FALLAX
EBRIETATEM*
Trompeuses ivresses
Et puis… ai fait de mes terres conquises,
Un réceptacle au bonheur permanent
D'où chavirent les rêves débordés de la lise
Du sommeil d'enfants aux rites aliénants.
Puis… me suis reposé au centre d'un ailleurs ;
Y cacardait en un sabir moqueur, l'agouant
Dont l'agueusie malmène du railleur,
L'éloquence primaire, tout en la déjouant.
Me suis grisé, à tort_ du parfum des sultanes,
D'obsédantes fragrances, du musc désenchanté ;
Le profil de ce double que les souvenirs tannent
Échappe à ces inordations qui nous semblent hanter.
De folles entropies, j'eusse aimé, par principes,
Me défaire avec grâce, puisque piégé, sans mal,
De l'éréthisme cru dont les vapeurs dissipent
Du derme dénervé, toute l'ardeur animale.
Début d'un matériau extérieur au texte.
-- ==== Sys2Proof/Proofs/Arrivals.lean ====
section
/-! PROOF. A frame at its Supervision Slot (R70, R119 to R121): what an arrival comes to, and O21. -/

namespace Sys2Proof.Machine

section
variable {s u v w : State} {p q : Port} {b : BufNo} {n : Nat} {base f : RecordIdx} {k : SlotNo} {x : Header}

/-! ## An arrival (R120, R121) -/

/-- The slot after an arrival, its hold apart (R120). -/
def Slot.arrived (y : Slot) (now : Tick) : Slot :=
  { y with
    state := .fresh, miss := 0
    deadline := some (now + y.cfg.period.setWidth 32 + y.cfg.grace.setWidth 32)
    lastArrival := now
    arrivals := bump y.arrivals
    recoveries := if y.state = .late ∨ y.state = .lost then bump y.recoveries else y.recoveries }

/-- The part once a LATE or LOST slot has raised SLOT-RECOVERED (R120). -/
def State.recovered (s : State) (k : SlotNo) : State :=
  if s.slots[k].state = .late ∨ s.slots[k].state = .lost then
    s.raised .slotRecovered (BitVec.ofNat 8 k.val) (BitVec.ofNat 32 s.slots[k].miss)
  else s

theorem State.recovered_rest (s : State) (k : SlotNo) :
    s.recovered k = { s with events := (s.recovered k).events, transit := (s.recovered k).transit } := by
  unfold State.recovered
  split
  · exact s.raised_rest _ _ _
  · rfl

/-- The part with the arrival counted and the slot FRESH (R120). -/
def State.freshly (s : State) (k : SlotNo) : State :=
  { s.recovered k with slots := vset s.slots k (s.slots[k].arrived s.now) }

theorem State.freshened_eq (hu : s.Undelivered) (hroom : s.NoticeRoom) :
    (s.countArrival k).onSlot k (·.freshened s.now) = s.freshly k := by
  have honce : ∀ f : Slot → Slot, s.onSlot k f = s.setSlot k (f s.slots[k]) := fun _ => rfl
  unfold State.countArrival State.freshly State.recovered Slot.arrived
  split
  · rw [honce, State.raise_setSlot _ hu hroom, State.onSlot_vset]
    rfl
  · rw [honce, State.setSlot, State.onSlot_vset]
    rfl

/-- `t` is `s` once an arrival has left slot `k` as `y`, the Event Queue as it stands in `e`, and perhaps a reference taken and
one ended (R120, R121). -/
structure State.Arrived (k : SlotNo) (y : Slot) (e s t : State) : Prop where
  slots  : t.slots = vset s.slots k y
  events : e.SameEvents t
  ports  : ∀ q : Port, (s.ports[q]).FlowOnly (t.ports[q])
  due    : t.resetDue = s.resetDue
  stand  : s.TablesStand t

theorem State.arrived_off (s : State) (k : SlotNo) : State.Arrived k s.slots[k] s s s :=
  ⟨(vset_get_same s.slots k).symm, .refl s, fun _ => .refl _, rfl, .refl s⟩

theorem State.freshly_arrived (s : State) (k : SlotNo) :
    State.Arrived k (s.slots[k].arrived s.now) (s.recovered k) s (s.freshly k) := by
  refine ⟨rfl, ⟨rfl, rfl⟩, fun q => ?_, ?_, ?_⟩ <;> unfold State.freshly <;> rw [s.recovered_rest k]
  · exact .refl _
  · exact ⟨rfl, rfl, rfl, rfl, rfl⟩

theorem State.takeHold_arrived (s : State) (k : SlotNo) (hold : Held) :
    State.Arrived k { s.slots[k].arrived s.now with held := some hold } (s.recovered k) s ((s.freshly k).takeHold k hold) := by
  have hfresh := s.freshly_arrived k
  have hadd := (s.freshly k).addRef_frame hold.buf
  have hend := (((s.freshly k).addRef hold.buf).onSlot k fun y => { y with held := some hold }).releaseHeld_frame
    (s.freshly k).slots[k].held
  refine ⟨?_, ?_, fun q => ?_, ?_, hfresh.stand.trans (State.takeHold_stand _ k hold)⟩
  · obtain ⟨-, -, -, -, -, -, hslots, -⟩ := hend.tables
    obtain ⟨-, -, -, -, -, -, hadded, -⟩ := hadd.tables
    refine hslots.trans ?_
    show vset ((s.freshly k).addRef hold.buf).slots k { ((s.freshly k).addRef hold.buf).slots[k] with held := some hold } = _
    rw [hadded, hfresh.slots, vset_vset]
    exact congrArg (fun y : Slot => vset s.slots k { y with held := some hold }) (vset_get_self s.slots k _)
  · exact hfresh.events.trans (State.SameEvents.trans hadd.events (State.SameEvents.trans ⟨rfl, rfl⟩ hend.events))
  · exact ((hfresh.ports q).trans (hadd.ports q)).trans (hend.ports q)
  · exact (hend.due.trans hadd.due).trans hfresh.due

/-- What an arrival at an armed slot comes to (R119 to R121). -/
theorem State.arrive_arrived (hu : s.Undelivered) (hroom : s.NoticeRoom) (hoff : s.slots[k].state ≠ .off)
    (hold : Option Held) : State.Arrived k { s.slots[k].arrived s.now with
      held := if s.slots[k].cfg.hold then hold.orElse fun _ => s.slots[k].held else s.slots[k].held }
      (s.recovered k) s (s.arrive k hold) := by
  unfold State.arrive
  rw [if_neg hoff, State.freshened_eq hu hroom]
  cases hold with
  | none =>
    have hkept : (if s.slots[k].cfg.hold then (none : Option Held).orElse fun _ => s.slots[k].held else s.slots[k].held) =
        s.slots[k].held := ite_self _
    rw [hkept]
    exact s.freshly_arrived k
  | some h =>
    dsimp only
    split
    · exact s.takeHold_arrived k h
    · exact s.freshly_arrived k

/-- Without a hold offered an arrival moves no reference (R119). -/
theorem State.arrive_store (hu : s.Undelivered) (hroom : s.NoticeRoom) : (s.arrive k none).store = s.store := by
  unfold State.arrive
  split
  · rfl
  · rw [State.freshened_eq hu hroom, State.freshly, s.recovered_rest k]

/-! ## END of a supervised frame (R70, R119) -/

/-- The hold a frame of this record offers its slot: a FORWARD frame alone (R70, R121). -/
def State.offered (s : State) (p : Port) (b : BufNo) (base f : RecordIdx) : Option Held :=
  if s.action.records[f].disposition = .forward then
    some (s.flown p b base f (s.action.records[f].bearing (s.headerAt b)) .arrival 4).hold
  else none

/-- The part at stage 5, and once the frame has arrived at slot `k`. -/
def State.arriving (s : State) (p : Port) (b : BufNo) (base f : RecordIdx) : State :=
  (s.resolved p b base f).goOn p (s.flown p b base f (s.action.records[f].bearing (s.headerAt b)) .arrival 4)

def State.supervised (s : State) (p : Port) (b : BufNo) (base f : RecordIdx) (k : SlotNo) : State :=
  { (s.arriving p b base f).arrive k (s.offered p b base f) with disposing := s.disposing }

theorem exec_rxEnd_supervised (ht : s.TransitTo p b n base f) (hbucket : s.action.records[f].bucket = none)
    (hslot : s.action.records[f].slot = some k) : exec (.rxEnd { port := p, pace := .whole }) s =
    .next (State.takeStages 5 p ((s.supervised p b base f k).goOn p (s.flown p b base f
      (s.action.records[f].bearing (s.headerAt b)) s.action.records[f].afterArrival 5))).finish := by
  have hmeter := State.takeStages_unmetered (s := s.onPort p PortState.tookGood) (p := p) (b := b) (base := base)
    (x := s.action.records[f].bearing (s.headerAt b)) (n := 3) (u := s.resolved p b base f) ht.settled hbucket 6
  have hstage := State.takeStage_arrived (s := s.resolved p b base f) (p := p)
    (d := s.flown p b base f (s.action.records[f].bearing (s.headerAt b)) .arrival 4)
    (r := { s.action.records[f] with dispatch := none }) rfl rfl hslot
  have hover := State.goOn_over (s := s.resolved p b base f) (p := p)
    (d := s.flown p b base f (s.action.records[f].bearing (s.headerAt b)) .arrival 4)
    (d' := (s.flown p b base f (s.action.records[f].bearing (s.headerAt b)) .arrival 4).next
      s.action.records[f].afterArrival)
    ((s.arriving p b base f).arrive_abides k (s.offered p b base f)).disposing
  rw [exec_rxEnd_resolved ht]
  refine congrArg (fun t : State => Host.Outcome.next t.finish) (hmeter.trans ?_)
  exact State.takeStages_step (s := s.resolved p b base f) ht.settled (hstage.trans hover) 5

theorem State.Arrived.beside {y : Slot} {e : State} (ht : s.TransitTo p b n base f)
    (h : State.Arrived k y e (s.arriving p b base f) ((s.arriving p b base f).arrive k (s.offered p b base f))) :
    s.Beside p b base f (s.supervised p b base f k) :=
  ⟨ht.disposed, h.due.trans ht.settled, (congrArg Agent.resetPending h.stand.agent).trans ht.noReset, h.stand.now, h.ports⟩

/-- What a supervised frame comes to after stage 5. -/
theorem exec_rxEnd_arrived (ht : s.TransitTo p b n base f) (hbucket : s.action.records[f].bucket = none)
    (hslot : s.action.records[f].slot = some k) (hw : s.Beside p b base f (s.supervised p b base f k)) :
    ∃ t, exec (.rxEnd { port := p, pace := .whole }) s = .next t ∧ (s.supervised p b base f k).SameTables t ∧
      (s.supervised p b base f k).SameEvents t ∧
      (s.action.records[f].disposition = .forward → ∀ q : Port, q ≠ p → PortSet.has s.action.records[f].egress q = true →
        s.isUp q = true → s.ports[q].queues[(s.action.records[f].applied (s.headerAt b)).cls].length < 16 →
        (s.ports[q]).Took (t.ports[q]) b (s.action.records[f].applied (s.headerAt b)) s.now .transit) ∧
      (s.action.records[f].disposition = .drop → t = (s.supervised p b base f k).release b) := by
  refine ⟨_, exec_rxEnd_supervised ht hbucket hslot, ?_⟩
  cases hr : s.action.records[f].disposition with
  | drop =>
    have hrelease : State.takeStages 5 p ((s.supervised p b base f k).goOn p (s.flown p b base f
        (s.action.records[f].bearing (s.headerAt b)) s.action.records[f].afterArrival 5)) =
        (s.supervised p b base f k).release b :=
      State.takeStages_release (s := s.supervised p b base f k) hw.disposed hw.settled (if_neg (by rw [hr]; decide)) 4
    have hframe := (s.supervised p b base f k).release_frame b
    rw [hrelease, State.finish_of_settled _ (hframe.due.trans hw.settled)]
    exact ⟨hframe.tables, hframe.events, fun h => (by cases h), fun _ => rfl⟩
  | forward =>
    have hout := hw.out ht hr (s.action.records[f].bearing (s.headerAt b)) 5
    refine ⟨hout.tables, hout.events, fun _ q hq hhas hup hroom => ?_, fun h => by cases h⟩
    have hbear : s.action.records[f].bearing (s.headerAt b) = s.action.records[f].applied (s.headerAt b) := if_pos hr
    have htook := hw.took hout hr hq hhas hup (by rw [hbear]; exact hroom)
    rw [hbear] at htook ⊢
    exact htook

/-- SLOT-RECOVERED is raised for a LATE or LOST slot alone (R120). -/
theorem State.recovered_events (h : s.SameRaising v) (hy : v.slots[k] = s.slots[k])
    (hlate : s.slots[k].state = .late ∨ s.slots[k].state = .lost) :
    (s.raised .slotRecovered (BitVec.ofNat 8 k.val) (BitVec.ofNat 32 s.slots[k].miss)).SameEvents (v.recovered k) := by
  unfold State.recovered
  rw [hy, if_pos hlate, State.raised_eq h]
  exact ⟨rfl, rfl⟩

theorem State.recovered_quiet (hlate : ¬(s.slots[k].state = .late ∨ s.slots[k].state = .lost)) : s.recovered k = s :=
  if_neg hlate

theorem State.arriving_arrived (hu : s.Undelivered) (hroom : s.NoticeRoom) :
    ∃ y e, State.Arrived k y e (s.arriving p b base f) ((s.arriving p b base f).arrive k (s.offered p b base f)) ∧
      (s.slots[k].state = .off → y = s.slots[k] ∧ s.SameEvents e) ∧
      (s.slots[k].state ≠ .off → y = { s.slots[k].arrived s.now with
        held := if s.slots[k].cfg.hold then (s.offered p b base f).orElse fun _ => s.slots[k].held
          else s.slots[k].held }) ∧
      (s.slots[k].state = .waiting ∨ s.slots[k].state = .fresh → s.SameEvents e) ∧
      (s.slots[k].state = .late ∨ s.slots[k].state = .lost →
        (s.raised .slotRecovered (BitVec.ofNat 8 k.val) (BitVec.ofNat 32 s.slots[k].miss)).SameEvents e) := by
  by_cases hs : s.slots[k].state = .off
  · have hstill : (s.arriving p b base f).arrive k (s.offered p b base f) = s.arriving p b base f := if_pos hs
    refine ⟨s.slots[k], s.arriving p b base f, by rw [hstill]; exact (s.arriving p b base f).arrived_off k, fun _ => ⟨rfl, rfl, rfl⟩, fun h => absurd hs h,
      fun _ => ⟨rfl, rfl⟩, fun h => ?_⟩
    rw [hs] at h
    rcases h with h | h <;> cases h
  · refine ⟨_, _, State.arrive_arrived (s := s.arriving p b base f) hu hroom hs _, fun h => absurd h hs, fun _ => rfl,
      fun h => ?_, State.recovered_events ⟨rfl, rfl, rfl, rfl⟩ rfl⟩
    have hquiet : ¬((s.arriving p b base f).slots[k].state = .late ∨ (s.arriving p b base f).slots[k].state = .lost) := by
      show ¬(s.slots[k].state = .late ∨ s.slots[k].state = .lost)
      rcases h with h | h <;> rw [h] <;> decide
    rw [State.recovered_quiet hquiet]
    exact ⟨rfl, rfl⟩

/-- The hold after an arrival (R121). -/
theorem State.held_offered (s : State) (p : Port) (b : BufNo) (base f : RecordIdx) (k : SlotNo) :
    (if s.slots[k].cfg.hold then (s.offered p b base f).orElse fun _ => s.slots[k].held else s.slots[k].held) =
      if s.action.records[f].disposition = .forward ∧ s.slots[k].cfg.hold = true then
        some { buf := b, egress := PortSet.without s.action.records[f].egress p
               label := (s.action.records[f].applied (s.headerAt b)).label
               cls := (s.action.records[f].applied (s.headerAt b)).cls
               age := (s.action.records[f].applied (s.headerAt b)).age, source := (s.headerAt b).source }
      else s.slots[k].held := by
  cases hr : s.action.records[f].disposition with
  | drop =>
    have hnone : s.offered p b base f = none := if_neg (by rw [hr]; decide)
    rw [hnone]
    exact (ite_self _).trans (if_neg fun h => by cases h.1).symm
  | forward =>
    have hbear : s.action.records[f].bearing (s.headerAt b) = s.action.records[f].applied (s.headerAt b) := if_pos hr
    have hdirected : s.action.records[f].directed p = PortSet.without s.action.records[f].egress p := if_pos hr
    have hsome : s.offered p b base f = some { buf := b, egress := s.action.records[f].directed p
                                               label := (s.action.records[f].bearing (s.headerAt b)).label
                                               cls := (s.action.records[f].bearing (s.headerAt b)).cls
                                               age := (s.action.records[f].bearing (s.headerAt b)).age
                                               source := (s.headerAt b).source } := if_pos hr
    rw [hsome, hbear, hdirected]
    exact if_congr (and_iff_right rfl).symm rfl rfl

/-- A frame of a DROP record moves no reference at its slot (R70). -/
theorem State.supervised_store (hr : s.action.records[f].disposition = .drop) (hu : s.Undelivered) (hroom : s.NoticeRoom) :
    (s.supervised p b base f k).store.count[b] = s.store.count[b] := by
  have hnone : s.offered p b base f = none := if_neg (by rw [hr]; decide)
  rw [State.supervised, hnone]
  exact congrArg (fun v : Store => v.count[b]) (State.arrive_store (s := s.arriving p b base f) hu hroom)

end

/-- Settles O21: the arrival leaves its slot FRESH or, where it is OFF, as it was; stages 6 and 7 follow. -/
theorem arrivalMakesSlotFresh : Obligations.ArrivalMakesSlotFresh := by
  unfold Obligations.ArrivalMakesSlotFresh
  rintro p s b n h i f r k y ht rfl hw hres rfl hbucket hslot rfl hage hu hroom
  generalize hbase : ((s.route.bank s.route.active)[i]).action = base at hres ⊢
  have hto : s.TransitTo p b n base f := ⟨ht, ⟨i, hw, hbase⟩, hres, hage⟩
  obtain ⟨y, e, harrived, hoff, hon, hquiet, hlate⟩ := State.arriving_arrived (p := p) (b := b) (base := base) (f := f)
    (k := k) hu hroom
  have hbeside := State.Arrived.beside hto harrived
  obtain ⟨t, hexec, htables, hevents, htook, hgone⟩ := exec_rxEnd_arrived hto hbucket hslot hbeside
  obtain ⟨-, -, hnow, hroute, haction, hbuckets, hslots, -⟩ := htables
  have hslot' : ∀ j : SlotNo, t.slots[j] = if j = k then y else s.slots[j] := fun j =>
    (congrArg (·[j]) (hslots.trans harrived.slots)).trans (vset_fin _ _ _ _)
  have hafter : ∀ {u : State}, u.SameEvents e → u.SameEvents t := fun hu =>
    hu.trans (State.SameEvents.trans ⟨harrived.events.1, harrived.events.2⟩ hevents)
  refine ⟨t, hexec, fun j hj => (hslot' j).trans (if_neg hj), fun hs => ⟨?_, hafter (hoff hs).2⟩, fun hs => ?_,
    fun hs => hafter (hquiet hs), fun hs => hafter (hlate hs), htook, fun hr => ?_,
    haction.trans harrived.stand.action, hroute.trans harrived.stand.route, hbuckets.trans harrived.stand.buckets,
    hnow.trans harrived.stand.now⟩
  · exact ((hslot' k).trans (if_pos rfl)).trans (hoff hs).1
  · rw [hslot' k, if_pos rfl, hon hs, State.held_offered]
    rfl
  · rw [hgone hr]
    exact hbeside.released ((State.supervised_store hr hu hroom).trans ht.own)

end Sys2Proof.Machine
end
Et puis… des ritournelles animées de Florence,
Aux suaves tarentelles des salons de Vérone,
Me suis laissé drosser, certes, sans manigances,
De replètes marquises, ou d'habiles amazones.
Les fenêtres bâillaient en ces glauques tierces,
Éventaient de mon être dupé de discordances,
Le malléable box-calf… l'angoisse le transperce
Au noir de mortes nuits épurées d'insolences.
Et puis… s'éteignent les riches flamboiements
De la coruscation… me voilà seul, endeuillé
D'amertume, à deux lieues de ce beau firmament
Irradié de promesses, peu à peu effeuillées.